> _TASK STATEMENT_
This exercise asks for the records to be retyped exactly as they read.

> _EXTRACTED ENTRIES_
-- ==== Sys2Proof/Machine/Deframer.lean ====
section
/-! DEFINITION. The deframer unit (spec/41_deframer.md): `DF.PUSH` (rule R110, cases R111 to R117) and `DF.RESET` (rule
R119). The case split is on `st`, then on the overflow guard, then on the byte. -/

namespace Sys2Proof.Machine

/-- A byte in Idle: START begins a frame (rule R111), any other byte is dropped (rule R112). -/
def pushIdle (cfg : Config) (b : Byte) (s : State) : State :=
  if b = cfg.startByte then
    respond .none { s with acc := accAppend accClear cfg.startByte, st := .inFrame }
  else respond .none s

/-- A byte after ESCAPE: stored XOR 0x20, whatever it is (rule R114). -/
def pushEscaped (b : Byte) (s : State) : State :=
  respond .none { s with acc := accAppend s.acc (b ^^^ Config.escXor), st := .inFrame }

/-- A byte in a frame with no escape pending and the guard not fired: ESCAPE (rule R115), END (rule R116), or any other
byte, START among them, stored verbatim (rule R117). -/
def pushPlain (cfg : Config) (b : Byte) (s : State) : State :=
  if b = cfg.escByte then respond .none { s with st := .escapePending }
  else if b = cfg.endByte then finishFrame (validate cfg (accAppend s.acc cfg.endByte)) s
  else respond .none { s with acc := accAppend s.acc b }

/-- `DF.PUSH b` (rule R110): the overflow guard comes before every other in-frame rule (rule R113). -/
def pushByte (cfg : Config) (b : Byte) (s : State) : State :=
  if s.st = .idle then pushIdle cfg b s
  else if overflows cfg s then finishFrame (.invalid .bufferOverflow) s
  else if escapePending s then pushEscaped b s
  else pushPlain cfg b s

/-- `DF.PUSH b` at the source's constants (rules R7 and R110). -/
def execDfPush (b : Byte) (s : State) : Host.Outcome State Fault Refusal :=
  .next (pushByte Config.default b s)

/-- `DF.RESET` (rule R119): no result for the abandoned frame, `crc` untouched. -/
def execDfReset (s : State) : Host.Outcome State Fault Refusal :=
  .next (respond .none { s with acc := accClear, st := .idle })

end Sys2Proof.Machine
end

> _OUTPUT OF THE TASK_
-- ==== Sys2Proof/Machine/Deframer.lean ====
section
/-! DEFINITION. The deframer unit (spec/41_deframer.md): `DF.PUSH` (rule R110, cases R111 to R117) and `DF.RESET` (rule
R119). The case split is on `st`, then on the overflow guard, then on the byte. -/

namespace Sys2Proof.Machine

/-- A byte in Idle: START begins a frame (rule R111), any other byte is dropped (rule R112). -/
def pushIdle (cfg : Config) (b : Byte) (s : State) : State :=
  if b = cfg.startByte then
    respond .none { s with acc := accAppend accClear cfg.startByte, st := .inFrame }
  else respond .none s

/-- A byte after ESCAPE: stored XOR 0x20, whatever it is (rule R114). -/
def pushEscaped (b : Byte) (s : State) : State :=
  respond .none { s with acc := accAppend s.acc (b ^^^ Config.escXor), st := .inFrame }

/-- A byte in a frame with no escape pending and the guard not fired: ESCAPE (rule R115), END (rule R116), or any other
byte, START among them, stored verbatim (rule R117). -/
def pushPlain (cfg : Config) (b : Byte) (s : State) : State :=
  if b = cfg.escByte then respond .none { s with st := .escapePending }
  else if b = cfg.endByte then finishFrame (validate cfg (accAppend s.acc cfg.endByte)) s
  else respond .none { s with acc := accAppend s.acc b }

/-- `DF.PUSH b` (rule R110): the overflow guard comes before every other in-frame rule (rule R113). -/
def pushByte (cfg : Config) (b : Byte) (s : State) : State :=
  if s.st = .idle then pushIdle cfg b s
  else if overflows cfg s then finishFrame (.invalid .bufferOverflow) s
  else if escapePending s then pushEscaped b s
  else pushPlain cfg b s

/-- `DF.PUSH b` at the source's constants (rules R7 and R110). -/
def execDfPush (b : Byte) (s : State) : Host.Outcome State Fault Refusal :=
  .next (pushByte Config.default b s)

/-- `DF.RESET` (rule R119): no result for the abandoned frame, `crc` untouched. -/
def execDfReset (s : State) : Host.Outcome State Fault Refusal :=
  .next (respond .none { s with acc := accClear, st := .idle })

end Sys2Proof.Machine
end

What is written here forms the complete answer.